More importantly, Gaza needs to emerge from its isolation, which is both inhumane and has caused a humanitarian disaster. At the extraordinary session in Gaza, Egypt should indicate that, for the sake of the people of Gaza and regardless of what Cairo thinks of the Hamas regime, it will unilaterally end its side of the Israeli-Egyptian blockade, while the Arab league would announce the creation of a special Gaza fund to rebuild the battered strip and its shattered economy. This should be the minimum Arabs aim for, and bringing Gaza into the Arab fold can be achieved without Israel’s acquiescence or co-operation.
Beyond this, the Arab League should also call on Israel to follow suit and end its sea and land blockade of Gaza and any future military operations there, in return for guarantees that Gaza-based militants will stop attacks against Israel. The details of such a wide-ranging package can be hammered out in Cairo between representatives of Hamas and Israel, whom, given the hostility between the two sides, can convene separately under Egyptian auspices.
More fundamentally, the League could use this golden and highly symbolic opportunity in Gaza to go over the heads of Israel’s intransigent and extremist government to appeal directly to the Israeli electorate and public by re-floating its 2002 Arab Peace Initiative, which offers Israel comprehensive peace in return for a comprehensive settlement.
It is highly improbable that the vision I have outlined here will have many takers or stands much of a chance of success, as there are too many barriers which stand in the way.
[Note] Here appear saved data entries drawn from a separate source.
-- ==== Sys2Proof/Tests/Slice0.lean ====
section
/-!
SUPPORT. Tests: the well-formedness checks, witnesses that the hypotheses of the statements can be met, and single steps whose results the
manual gives.
-/

-- One declaration at a time: all at once need more threads than the check's memory limit allows.
set_option Elab.async false
open Sys2Proof Sys2Proof.Machine
namespace Sys2Proof.Tests

/-! ### Small states -/

/-- Out of device reset. -/
def up : State := { boot := { pwrgood := true, resetN := true } }

/-- Out of device reset, at a stage of the boot. -/
def stage (n : Nat) : State := up.setStage n

/-- READY has been reached, with its firmware. -/
def live : State :=
  let s := (up.setStage stREADY).setB SYS.page SYS.SYS_STATE_READY true
  { s with boot := { s.boot with fwStarted := true } }.set CPU.page CPU.FW_STATUS_SVC_STATE svRUNNING

/-- READY, with session 0 open. -/
def opened : State := live.setSession 0 { stage := .opened, version := 0x21, tokens := 10 }

/-- The first request of session 0. -/
def hdr : ReqHdr := { slot := 0, seq := 1, tag := 7, retry := false }

/-- The state at which a request of session 0 executes. -/
def tk (s : State) (q : Req) : State := s.taken hdr ((seqAccept (s.session hdr.slot) hdr.seq.toNat).getD {}) q

/-- What `State.Takes` asks of the first request of session 0, as one check. -/
def takesCheck (s : State) (q : Req) : Bool :=
  s.running && s.rapUp && s.ready && s.toMe hdr.via false && (!hdr.via.udp || hdr.via.sumOk)
    && (s.session hdr.slot).stage = .opened && (seqAccept (s.session hdr.slot) hdr.seq.toNat).isSome && ((tk s q).keptFor hdr).isNone
    && ((tk s q).turnedAway ((tk s q).session hdr.slot).version q).isNone && !(tk s q).rap.blocked.contains hdr.slot.val

theorem takes {s : State} {q : Req} (h : takesCheck s q = true) : s.Takes hdr q (tk s q) := by
  simp only [takesCheck, Bool.and_eq_true, Option.isSome_iff_exists, Option.isNone_iff_eq_none, decide_eq_true_eq,
    Bool.not_eq_true', Bool.or_eq_true] at h
  obtain ⟨⟨⟨⟨⟨⟨⟨⟨⟨h1, h2⟩, h3⟩, h4⟩, _⟩, h6⟩, y, h7⟩, h8⟩, h9⟩, h10⟩ := h
  exact { running := h1, up := h2, ready := h3, toMe := h4, sumOk := fun _ => rfl, opened := h6,
          seq := ⟨y, h7, by rw [tk, h7]; rfl⟩, fresh := h8, fits := h9, free := h10 }

/-- The state after a command; the state before it where it stops. -/
def after (c : Instr) (s : State) : State :=
  match exec c s with
  | .next t => t
  | _ => s

/-- A table in canonical form, as a check. -/
def canonTab {α : Type} [DecidableEq α] (d : Nat → α) (t : List (Nat × α)) : Bool :=
  decide (t.Pairwise (fun a b => a.1 < b.1)) && t.all (fun e => decide (e.2 ≠ d e.1))

theorem canonTab_ok {α : Type} [DecidableEq α] {d : Nat → α} {t : List (Nat × α)} (h : canonTab d t = true) : Tab.Canon d t := by
  rw [canonTab, Bool.and_eq_true, decide_eq_true_eq, List.all_eq_true] at h
  exact ⟨h.1, fun e he => of_decide_eq_true (h.2 e he)⟩

/-- `State.Canonical`, as a check. -/
def canonCheck (s : State) : Bool :=
  canonTab resetWord s.regs && canonTab (fun _ => {}) s.pages && canonTab (fun _ => []) s.osp && canonTab (fun _ => {}) s.gath
    && canonTab (fun _ => {}) s.pg && canonTab (fun _ => {}) s.cry && canonTab (fun _ => {}) s.ports && canonTab (fun _ => {}) s.fbl
    && decide (Memory.wf s.mem) && canonTab (fun _ => {}) s.rap.sessions && canonTab (fun _ => {}) s.rap.requesters

theorem canonical {s : State} (h : canonCheck s = true) : s.Canonical := by
  simp only [canonCheck, Bool.and_eq_true, decide_eq_true_eq] at h
  obtain ⟨⟨⟨⟨⟨⟨⟨⟨⟨⟨h1, h2⟩, h3⟩, h4⟩, h5⟩, h6⟩, h7⟩, h8⟩, h9⟩, h10⟩, h11⟩ := h
  exact ⟨canonTab_ok h1, canonTab_ok h2, canonTab_ok h3, canonTab_ok h4, canonTab_ok h5, canonTab_ok h6, canonTab_ok h7,
    canonTab_ok h8, h9, canonTab_ok h10, canonTab_ok h11⟩

/-! ### Witnesses: states that meet the hypotheses of the statements -/

theorem witness_EmptyQueueStepIsAClockCycle :
    State.reset.pending = [] ∧ State.reset.inReset = true ∧ up.pending = [] ∧ up.inReset = false ∧
    ({ up with boot := { up.boot with shutdown := true } } : State).boot.shutdown = true := by decide +kernel

theorem witness_CommandsKeepQueueTimeAndOutput :
    exec (.quietWindowOpen 0 true) State.reset = .next State.reset ∧
    ∃ t, exec .coreGateWindow { up with pending := [.drainEnd 20] } = .next t ∧ t.pending = [.drainEnd 20] :=
  ⟨rfl, _, rfl, by decide +kernel⟩

theorem witness_OnlyAnOpenTapStops :
    exec (.tapInstruction .vendor) (up.set SEC.page SEC.DEBUG_STATE 1) = .fault .tapUndescribed ∧
    ∃ t, exec (.tapInstruction .vendor) up = .next t := ⟨rfl, _, rfl⟩

theorem witness_StoppedPartIgnoresCommands :
    State.reset.running = false ∧ ({ up with boot := { up.boot with shutdown := true } } : State).running = false := by
  decide +kernel

theorem witness_BootStepsComplete :
    up.running = true ∧ up.stage = stSTRAPS - 1 ∧
    (∀ n ∈ [stSTRAPS, stSRAM, stLOADER, stRAP], (stage n).running = true ∧ (stage n).stage = n) := by decide +kernel

theorem witness_BootSideStepsComplete :
    (let s := up.setB CLK.page CLK.ROOT_STATUS_LOCKED true; s.running = true ∧ s.flag CLK.page CLK.ROOT_STATUS_LOCKED = true) ∧
    (let s := stage stRAP; s.running = true ∧ stRAP ≤ s.stage ∧ s.boot.recovery = false ∧ s.boot.serdesLocked = false) ∧
    (let s := stage stSRAM; s.running = true ∧ stSRAM ≤ s.stage ∧ s.boot.recovery = false ∧ s.boot.gddrDone = false) ∧
    (let s : State := { stage stROOT with boot := { up.boot with alarmHold := false } }
     s.running = true ∧ s.stage = stROOT ∧ s.boot.alarmHold = false) ∧
    (stage stNV).stage = stNV ∧
    (let s : State := { live with nv := { live.nv with verifying := true } }
     s.running = true ∧ s.nv.verifying = true ∧ s.boot.recovery = false) := by decide +kernel
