-- ==== Sys2Proof/Syntax.lean ====
section
/-! DEFINITION. The commands of the SK7240: one constructor per row of the table of operations and events, with
what the outside world supplies (which instance, who sends, what was measured). -/

namespace Sys2Proof

/-- Who sends a register or memory access: source node (64–112: a node of the twin), tenant and the PRIV bit of
its header (R229). -/
structure Sender where
  src : Fin 128
  tenant : Fin 8
  priv : Bool
  deriving DecidableEq, Repr

/-- A level port of the Glaze array (R176, R189, R202): spine k of a column, an input channel, a GIO ball. -/
inductive LevelPort where
  | spine (col : Fin 16) (k : Fin 12)
  | chan (n : Fin 4) (k : Fin 8)
  | gio (g : Fin 96)
  deriving DecidableEq, Repr

/-- What befalls a flit on a link (R224–R227): a single-bit error, an uncorrectable error, lane-select wires that name
a virtual channel. -/
structure LinkErr where
  corr : Bool := false
  bad : Bool := false
  lane : Option (Fin 4) := none
  deriving DecidableEq, Repr

/-- What the detecting NI records of a schedule fault (R338). -/
structure FaultRec where
  kind : BitVec 4
  cause : BitVec 4
  peer : BitVec 7
  chan : BitVec 6
  pc : BitVec 16
  entry : Option (BitVec 6)
  detA : BitVec 8
  detB : BitVec 16
  deriving DecidableEq, Repr


namespace Machine

/-- The header of a VC1–VC3 packet (R229); `origTenant` is the ORIG_TENANT that a LOCK, RD or WR carries in its
payload where its chapter says so. -/
structure Hdr where
  route : Nat := 0
  vc : Nat := 0
  prio : Nat := 0
  typ : Nat := 0
  src : Nat := 0
  dst : Nat := 0
  tag : Nat := 0
  gen : Nat := 0
  tenant : Nat := 0
  /-- data length in words, minus 1 -/
  len : Nat := 0
  offset : Nat := 0
  status : Nat := 0
  be : Nat := 0
  priv : Bool := false
  deriving DecidableEq, Repr

/-- A whole packet at a network interface. -/
structure Pkt where
  hdr : Hdr := {}
  words : List Word := []
  /-- POISON of its flits, bit k for flit k (R223, R641) -/
  marks : BitVec 5 := 0
  corr : Bool := false
  deriving DecidableEq, Repr

/-- Some flit of the packet is POISON. -/
def Pkt.poison (p : Pkt) : Bool := p.marks != 0

/-- A 66-bit block of a Diptych lane: its sync header and its payload (R638). -/
structure Block where
  sync : BitVec 2
  data : BitVec 64
  deriving DecidableEq, Repr

/-- The blocks of one frame as the two lanes bring them, and the skew between the lanes in blocks (R639). -/
structure Lanes where
  lane0 : List Block
  lane1 : List Block
  skew : BitVec 8 := 0
  deriving DecidableEq, Repr

end Machine

/-- A transaction on port A (0, tenant T1) or B (1, T2): PMBus or I3C, on PMBus whether a PEC byte came with a
write and was right, and whether the host has ended it: a write that is not `ended` has sent its bytes and is still on the bus. -/
structure HostTx where
  port : Fin 2
  i3c : Bool := false
  pec : Option Bool := none
  ended : Bool := true
  deriving DecidableEq, Repr

/-- What takes the Diptych link down (R642 **Link-down causes**). -/
inductive LinkCause where
  | lock | replay | silent | nodeRst | soft
  deriving DecidableEq, Repr

/-- What the FAST and LOCK classes of an epoch say (R651). The spec gives these two classes their words and their
contents and no layout inside them, so a received epoch carries the values themselves: `regs` the register words of FAST and of
the group timeouts by global address; the locks with a holder (tenant and SRC) or the ABANDONED flag, and BASE; the
waits in queue order; the notices pending; the quarantines. -/
structure EpochImage where
  regs : List (BitVec 32 × Word) := []
  locks : List (Fin 256 × Option (Fin 8 × Fin 128) × Fin 16 × Bool) := []
  waits : List (Fin 256 × (Fin 8 × Fin 128) × Fin 16) := []
  notices : List ((Fin 8 × Fin 128) × Fin 4 × Fin 256 × Fin 16) := []
  quar : List (Fin 8 × Option (Fin 49)) := []
  deriving DecidableEq, Repr

/-- A STATE frame (R641): epoch words from word WOFF, or END with WLEN − 1, ECRC and what the words of
FAST and LOCK say. -/
inductive StateFrame where
  | data (epoch : BitVec 16) (woff : BitVec 12) (words : List (BitVec 64))
  | fin (epoch : BitVec 16) (last : BitVec 12) (ecrc : BitVec 32) (img : EpochImage)
  deriving DecidableEq, Repr

/-- A block that a start-up step waits for (R885, R894). -/
inductive StartBlock where
  | ref | vddl | vddg | osc | pllBeat | pllPwm | pllSerdes
  deriving DecidableEq, Repr

/-- The die whose TAP takes an instruction (R949). -/
inductive Die where
  | l | m
  deriving DecidableEq, Repr
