-- ==== Sys2Proof/Machine/Maps.lean ====
section
/-! DEFINITION. The operations on keyed sequences (`Map`): reading with a default, writing, and the canonical
form they keep: strictly rising keys and no entry equal to the default. -/

namespace Sys2Proof.Machine

/-- The value at key `k`, `d` where `k` is not listed. -/
def mget {α : Type} (d : α) : Map α → Nat → α
  | [], _ => d
  | (k, v) :: m, n => if k = n then v else mget d m n

/-- `m` without any entry of key `k`. -/
def mdel {α : Type} (k : Nat) : Map α → Map α
  | [] => []
  | (n, v) :: m => if n = k then mdel k m else (n, v) :: mdel k m

/-- `m` with the entry (k, v) put before the first larger key. -/
def mins {α : Type} (k : Nat) (v : α) : Map α → Map α
  | [] => [(k, v)]
  | (n, w) :: m => if k < n then (k, v) :: (n, w) :: m else (n, w) :: mins k v m

/-- `m` with key `k` reading `v`: a value equal to the default `d` removes the entry. -/
def mset {α : Type} [DecidableEq α] (d : α) (m : Map α) (k : Nat) (v : α) : Map α :=
  if v = d then mdel k m else mins k v (mdel k m)

/-- Every key of the list is above `b`, and the keys rise. -/
def risingFrom {α : Type} (b : Nat) : Map α → Bool
  | [] => true
  | (k, _) :: m => decide (b ≤ k) && risingFrom (k + 1) m

/-- The canonical form: keys rise strictly and no entry equals the default. -/
def Map.wf {α : Type} [DecidableEq α] (d : α) (m : Map α) : Bool :=
  risingFrom 0 m && m.all (fun e => e.2 != d)

/-- The keys of a map, in order. -/
def mkeys {α : Type} (m : Map α) : List Nat := m.map Prod.fst

/-- Fold a state change over the numbers 0 to n − 1, in order. -/
def forN {σ : Type} (n : Nat) (f : Nat → σ → σ) (s : σ) : σ := (List.range n).foldl (fun s i => f i s) s

/-- Fold a state change over a list, in order. -/
def forL {α σ : Type} (l : List α) (f : α → σ → σ) (s : σ) : σ := l.foldl (fun s i => f i s) s

/-- Sum of `f` over 0 to n − 1. -/
def sumN (n : Nat) (f : Nat → Nat) : Nat := (List.range n).foldl (fun a i => a + f i) 0

@[inherit_doc sumN] def sumNI (n : Nat) (f : Nat → Int) : Int := (List.range n).foldl (fun a i => a + f i) 0

/-- Two's-complement value of the low `w` bits of `n`. -/
def sgn (w n : Nat) : Int := if n % 2 ^ w < 2 ^ (w - 1) then (n % 2 ^ w : Nat) else (n % 2 ^ w : Nat) - (2 ^ w : Nat)

/-- The low `w` bits of an integer, as a number (R19). -/
def low (w : Nat) (i : Int) : Nat := (i % (2 ^ w : Nat)).toNat

/-- Saturating increment at 2^w − 1. -/
def satInc (w n : Nat) : Nat := min (2 ^ w - 1) (n + 1)

/-- Saturating addition at 2^w − 1. -/
def satAdd (w n k : Nat) : Nat := min (2 ^ w - 1) (n + k)

/-- Round a / b to nearest, ties to even, for b > 0 (rne of R18's dialect). -/
def rneDiv (a b : Int) : Int :=
  let q := a / b
  let r := a % b
  if 2 * r < b then q else if b < 2 * r then q + 1 else if q % 2 = 0 then q else q + 1

/-- The value limited to the range [lo, hi] (R983: the nearest end). -/
def clampN (lo hi n : Nat) : Nat := min hi (max lo n)

@[inherit_doc clampN] def clampI (lo hi n : Int) : Int := min hi (max lo n)

/-- Bits [hi:lo] of a number. -/
def bits (n hi lo : Nat) : Nat := n / 2 ^ lo % 2 ^ (hi + 1 - lo)

/-- Bit b of a number. -/
def bit (n b : Nat) : Bool := n / 2 ^ b % 2 == 1

/-- 1 for true, 0 for false. -/
def b2n (b : Bool) : Nat := if b then 1 else 0

/-- Number `n` with bits [hi:lo] replaced by the low bits of `v`. -/
def setBits (n hi lo v : Nat) : Nat :=
  n / 2 ^ (hi + 1) * 2 ^ (hi + 1) + v % 2 ^ (hi + 1 - lo) * 2 ^ lo + n % 2 ^ lo

/-- Pack fields, each taken to 8, 16 or 32 bits, aligned to its own width, from bit 0 upwards (R734). -/
def packFields : Nat → List (Nat × Nat) → Nat
  | _, [] => 0
  | p, (w, v) :: fs =>
    let q := (p + w - 1) / w * w
    v % 2 ^ w * 2 ^ q + packFields (q + w) fs

/-- Bits that a packing takes. -/
def packWidth : Nat → List (Nat × Nat) → Nat
  | p, [] => p
  | p, (w, _) :: fs => packWidth ((p + w - 1) / w * w + w) fs

/-- The `k` low 32-bit words of a number, least significant first. -/
def toWords (k n : Nat) : List Word := (List.range k).map (fun i => BitVec.ofNat 32 (n / 2 ^ (32 * i)))

/-- Little-endian value of a word list. -/
def ofWords : List Word → Nat
  | [] => 0
  | w :: ws => w.toNat + 2 ^ 32 * ofWords ws

/-- Little-endian value of a byte list (R7). -/
def ofBytes : List Byte → Nat
  | [] => 0
  | b :: bs => b.toNat + 256 * ofBytes bs

/-- The `k` low bytes of a number, least significant first (R7). -/
def toBytes (k n : Nat) : List Byte := (List.range k).map (fun i => BitVec.ofNat 8 (n / 2 ^ (8 * i)))

/-- Word `i` of a list, 0 beyond its end. -/
def wordAt (l : List Word) (i : Nat) : Nat := ((l[i]?).getD 0).toNat

/-- Element `i` of a list of numbers, 0 beyond its end. -/
def natAt (l : List Nat) (i : Nat) : Nat := (l[i]?).getD 0

/-- `l` with element `i` replaced. -/
def setAt {α : Type} (l : List α) (i : Nat) (v : α) : List α := l.set i v

end Sys2Proof.Machine
end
These include the Israeli government’s intransigence and ultra-nationalism, Hamas’s re-emerging radicalism and traditional rejectionist stance towards peace efforts, despite its indication that it would accept a Palestinian state on the pre-1967 borders, divisions within Palestinian ranks, despite the recent national unity agreement, and the current turbulent and divided nature of the wider Arab world.
Nevertheless, what I seek to demonstrate with this thought experiment and wishful mental exercise is that, without creative and fundamental solutions to the Gaza question and the wider conflict, history will continue to repeat itself indefinitely, while the human tragedy will multiply and mushroom.